━━━━━ SUPPLIED RECORDS
/-- The types of message that the fabric engines time-stamp (R470); 0 for the others. -/
def msgType (m : Msg) : Nat :=
  match m with
  | .put h _ _ => if h.first then 0x01 else 0
  | .grant _ => 0x04
  | .ready _ => 0x10
  | .fire _ => 0x11
  | .arrival _ => 0x12
  | .cancel _ => 0x13
  | .alert _ => 0x18
  | .stop _ => 0x19
  | _ => 0

/-- The partitions of this device in a gate group (R307). DESIGN CHOICE: log 125. -/
def State.groupParts (s : State) (g : GroupId) : List PartId :=
  allParts.filter fun p => s.enabled p && decide (s.vval p 0x18 1 = g.val)

/-- The partitions that a sent message belongs to (R470). DESIGN CHOICE: log 125. -/
def State.msgParts (s : State) (m : Msg) : List PartId :=
  let owner (w : Nat) : List PartId := match tileOfBits? w with | some t => (s.tileOwner? t).toList | none => []
  match m with
  | .put h _ _ => owner (h.writer.toNat % 65536)
  | .grant g => owner (g.window.toNat % 65536)
  | .ready x => s.groupParts x.group
  | .fire x => s.groupParts x.group
  | .arrival x => s.groupParts x.group
  | .cancel x => s.groupParts x.group
  | .alert x => [x.part.toFin]
  | .stop _ => allParts.filter fun p => s.enabled p
  | _ => []

/-- The route to a device: none when it is unreachable (R302). -/
def State.route? (s : State) (d : BitVec 8) : Option Route := (s.routes.find? fun x => decide (x.1 = d.toNat)).map fun x => x.2

/-- The port by which a route leaves (R301): bit 12 of a segment is 0 for port B. -/
def exitPort (seg : BitVec 16) : PortId := ⟨2 * (seg.toNat / 8192 % 8) + (if seg.getLsbD 12 then 0 else 1), by split <;> omega⟩

/-- Add to a port's traffic counter (R465): words 0 to 3 count what is sent, 4 to 7 what is received, by class. -/
def Port.traffic (x : Port) (word n : Nat) : Port :=
  { x with bytes := Store.set x.bytes word (Store.get 0 x.bytes word + BitVec.ofNat 64 n) }

/-- The unit that sends a message by a port (R29 to R31, R296). DESIGN CHOICE: log 193. -/
def State.msgSource (s : State) (port : PortId) (m : Msg) : BitVec 24 :=
  let unit (w : BitVec 24) (f : TileId → BitVec 24) : BitVec 24 :=
    match tileOfBits? (w.toNat % 65536) with | some t => f t | none => s.srcH 7 (port.val / 2)
  let dma (w : BitVec 24) : BitVec 24 := unit w fun t => s.srcCluster (clusterOf t) 1
  match m with
  | .put h _ _ => h.writer
  | .ack w _ _ => dma w
  | .nack w _ _ _ _ => dma w
  | .readSeg r _ => dma r.window
  | .grant g => unit g.window fun t => s.srcTile t 21
  | .alert _ => s.srcH 10 0
  | _ => s.srcH 7 (port.val / 2)

/-- The virtual channel of a bulk frame: the lowest of its partition's (R298). DESIGN CHOICE: log 193. -/
def State.msgChannel (s : State) (m : Msg) : Option Nat :=
  let owner (w : BitVec 24) : Option Nat :=
    match (tileOfBits? (w.toNat % 65536)).bind s.tileOwner? with
    | some p => (onesOf (s.vcMask p)).head?
    | none => some 0
  match m with
  | .put h _ _ => owner h.writer
  | .ack w _ _ => owner w
  | .nack w _ _ _ _ => owner w
  | .readSeg r _ => owner r.window
  | _ => some 0

/-- A topology announcement's payload, which the spec does not lay out: free bytes, drawn from `c` on.
DESIGN CHOICE: log 128. -/
def announceBytes (c : Nat) : List Byte :=
  (List.range ((Config.freeWord c).toNat % 4097)).map fun i => Config.freeByte (c + i)

/-- Hand a frame to a port that is up; one that retrains keeps it until it is up again (R298, R299). -/
def State.handOver (s : State) (f : WireFrame) : State :=
  if (s.port f.port).st = 2 then { s with wire := s.wire ++ [f] }
  else s.modPort f.port fun x => { x with queue := x.queue ++ [f] }

/-- A message's frame by a port: handed over now, with the stamp at which its transmission begins; its bytes are counted (R296,
R297, R298, R465). `urgent` is the class of the put that an ACK or NACK answers. DEDUCED: log 220. -/
def State.putFrame (s : State) (port : PortId) (peer : BitVec 8) (route : Route) (bcast urgent : Bool) (m : Msg) :
    State × Stamp :=
  match msgPayload m urgent (announceBytes s.freeCtr) with
  | none => (s, s.now)
  | some (cls, ty, l) =>
    let vc := if cls = 2 then (s.msgChannel m).getD 0 else 0
    let make (ts : Stamp) : WireFrame :=
      { port, cls, vc, at_ := s.now, bytes := frameBytes cls ty (s.msgSource port m) peer bcast vc route ts l }
    let ts : Stamp := BitVec.ofNat 64 (lineBegun s.wire (make s.now) / lineUnits)
    let s := match m with | .announce _ => { s with freeCtr := s.freeCtr + 1 } | _ => s
    ((s.modPort port fun x => x.traffic cls (frameLen l.length)).handOver (make ts), ts)

/-- The port by which a route leaves can carry frames, now or once it has trained again (R299). -/
def State.routeUp? (s : State) (d : BitVec 8) : Option (PortId × Route) :=
  match s.route? d with
  | some (seg :: rest) => if (s.port (exitPort seg)).st = 0 then none else some (exitPort seg, seg :: rest)
  | _ => none

/-- The batch of message time stamps in hand closes: a record of kind 5, and a trace message to the leader of the
partition's gate group when that is another device (R470). DESIGN CHOICE: log 88. -/
def State.closeBatch (s : State) (p : PartId) : State :=
  let l := (s.part p).batch
  if l = [] then s
  else
    let payload := [s.devNum, BitVec.ofNat 8 p.val] ++ leBytes 2 l.length ++ List.replicate 12 0 ++ l.flatten
    let s := s.modPart p fun pt => { pt with batch := [] }
    let s := s.offer p 5 (s.srcH 7 0) s.now noIds 0 payload
    let leader := s.leaderOfPart p
    if leader = s.devNum then s
    else
      match s.routeUp? leader with
      | some (port, route) => (s.putFrame port leader route false false (.trace payload)).1.emit (.device leader) (.trace payload)
      | none => s.modEngine 0 fun x => { x with unreach := satAdd x.unreach 1 }

/-- Add an entry to a partition's batch, which closes at 255 entries (R470). -/
def State.noteFrame (s : State) (p : PartId) (sent : Bool) (ty : Nat) (peer : BitVec 8) (port : Nat) (ts key : Stamp) :
    State :=
  if 2 ≤ s.level p then
    let entry := leBytes 8 ts.toNat ++ [if sent then 0 else 1, BitVec.ofNat 8 ty, peer, BitVec.ofNat 8 port] ++
      leBytes 4 key.toNat
    let s := s.modPart p fun pt => { pt with batch := pt.batch ++ [entry] }
    if 255 ≤ (s.part p).batch.length then s.closeBatch p else s
  else s

/-- A message leaves by a port: its frame is handed over, and it is time-stamped where R470 covers it (R296, R297, R465,
R470). -/
def State.stampSent (s : State) (port : PortId) (peer : BitVec 8) (route : Route) (bcast urgent : Bool) (m : Msg) : State :=
  let (s, ts) := s.putFrame port peer route bcast urgent m
  if msgType m = 0 then s
  else s.each (s.msgParts m) fun s p => s.noteFrame p true (msgType m) peer port.val ts ts

/-- A message would be a bulk frame of a partition that owns no channel: it does not leave the device (R298, R326).
DESIGN CHOICE: log 193. -/
def State.barred (s : State) (m : Msg) (urgent : Bool) : Bool :=
  match msgPayload m urgent (announceBytes s.freeCtr) with
  | some (cls, _, _) => cls == 2 && (s.msgChannel m).isNone
  | none => false

/-- Send a message to a device: over its route, or counted in UNREACH without one, or where its port is down (R299, R302, R303).
DESIGN CHOICE: log 12, 81. -/
def State.sendDevice (s : State) (d : BitVec 8) (dest : Dest) (urgent : Bool) (m : Msg) : State :=
  if d = s.devNum then s.emit dest m
  else
    match s.routeUp? d with
    | some (port, route) => if s.barred m urgent then s else (s.stampSent port d route false urgent m).emit dest m
    | none => s.modEngine 0 fun x => { x with unreach := satAdd x.unreach 1 }

/-- The route of a message that passes every device of an engine's ring: out of port B, for as many hops as a segment can
hold (R301, R302, R315). DESIGN CHOICE: log 193. -/
def ringRoute (e : EngineId) : Route := [BitVec.ofNat 16 (e.val * 8192 + 255)]

/-- The route to the partner of a port: one hop (R301). DESIGN CHOICE: log 193. -/
def portRoute (p : PortId) : Route := [BitVec.ofNat 16 (p.val / 2 * 8192 + (if p.val % 2 = 0 then 4096 else 0) + 1)]

/-- The device that a port's partner names (R288, R289). -/
def Port.peer (x : Port) : BitVec 8 := match x.partner with | some r => r.srcnum.extractLsb' 16 8 | none => 0

/-- The lanes on which the links of an Ethernet port begin: one link, two, or eight (R293). -/
def formLanes (form : Fin 3) : List Nat := match form with | 0 => [0] | 1 => [0, 4] | 2 => List.range 8

/-- The engine of a port. -/
def engineOfPort (p : PortId) : EngineId := ⟨p.val / 2, by omega⟩

/-- A link of a port whose engine is in Ethernet mode and which is up: link 8 × port + its first lane (R293, R304). -/
def State.linkUp (s : State) (link : Nat) : Bool :=
  match (List.finRange 16)[link / 8]? with
  | some p => (s.port p).st == 2 && (s.port p).eth && (s.engine (engineOfPort p)).ethMode &&
      (formLanes (s.port p).form).contains (link % 8)
  | none => false

/-- Solicit an address on every link: datagram `n` waits for it to be resolved (R304). -/
def State.solicit (s : State) (a : BitVec 128) (n : Nat) : State :=
  let s := { s with unresolved := s.unresolved ++ [(a, n)] }
  s.each ((List.range 128).filter s.linkUp) fun s link => s.emit (.link link) (.solicit a)

/-- The neighbour that datagram `n` is for: it leaves at once where the cache holds a confirmed entry; an entry not confirmed for 30 s is
probed, and after 8 s without an answer it is unreachable and resolved anew (R304). PRESUMED: log 221. -/
def State.resolve (s : State) (a : BitVec 128) (n : Nat) : State :=
  match s.neighbours.find? fun x => decide (x.addr = a) with
  | none => s.solicit a n
  | some x =>
    if (s.now - x.seen).toNat < 30000000000 then s
    else
      let rest := s.neighbours.filter fun y => decide (y ≠ x)
      match x.probed with
      | none => ({ s with neighbours := rest ++ [{ x with probed := some s.now }] }).emit (.link x.link) (.solicit a)
      | some t => if (s.now - t).toNat < 8000000000 then s else ({ s with neighbours := rest }).solicit a n

/-- A message leaves for a host slot as a transport datagram (R254, R305). -/
def State.stampDatagram (s : State) (p : PartId) (slot : HostSlot) (seq : BitVec 32) (m : Msg) : State :=
  match transportPayload m with
  | none => s
  | some (ty, l) =>
    ({ s with datagrams := s.datagrams ++ [(p, slot, datagramBytes ty p slot seq l)] }).resolve
      (BitVec.ofNat 128 (s.vval p (0x30 + slot.val) 1)) s.datagrams.length

/-- Send a message; one for a gate group goes to every other member; one for a host slot returns the
SEQ of the request that it answers (R305, R313). DESIGN CHOICE: log 3, 12, 197. -/
def State.send (s : State) (d : Dest) (m : Msg) : State :=
  match d with
  | .device x => s.sendDevice x d false m
  | .unit src => s.sendDevice (src.extractLsb' 16 8) d false m
  | .via (.fabric x urgent) => s.sendDevice x d urgent m
  | .via (.transport p slot seq) => (s.stampDatagram p slot seq m).emit d m
  | .slot p slot => (s.stampDatagram p slot (Config.freeSeq s.datagrams.length) m).emit d m
  | .group g =>
    s.each ((s.group g).members.filter fun x => x != s.devNum) fun s x => s.sendDevice x (.device x) false m
  | .ring e =>
    let port : PortId := ⟨2 * e.val + 1, by omega⟩
    (s.stampSent port (s.port port).peer (ringRoute e) true false m).emit d m
  | .partner port => (s.stampSent port (s.port port).peer (portRoute port) false false m).emit d m
  | _ => s.emit d m

/-- SlotRole (R349). -/
def State.slotRole (s : State) (p : PartId) (n : Nat) : Nat := s.vval p (0x30 + n) 3

/-- A slot with a role and a non-zero address and port is registered (R306). DESIGN CHOICE: log 109. -/
def State.slotRegistered (s : State) (p : PartId) (n : Nat) : Bool :=
  s.slotRole p n != 0 && s.vval p (0x30 + n) 1 != 0 && s.vval p (0x30 + n) 2 != 0

/-! ### Time, free values -/

/-- Time reaches a stamp. DESIGN CHOICE: log 2. -/
def State.reach (s : State) (ts : Stamp) : State := { s with now := if s.now < ts then ts else s.now }

/-- The nanoseconds from one stamp to a later one. -/
def nsSince (a b : Stamp) : Nat := (b - a).toNat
━━━━━━━━━━
WHAT NEEDS TO BE DONE :: Each line above where the word "probed" occurs should be copied out.

RESULT ::
probed, and after 8 s without an answer it is unreachable and resolved anew (R304). PRESUMED: log 221. -/
      match x.probed with
      | none => ({ s with neighbours := rest ++ [{ x with probed := some s.now }] }).emit (.link x.link) (.solicit a)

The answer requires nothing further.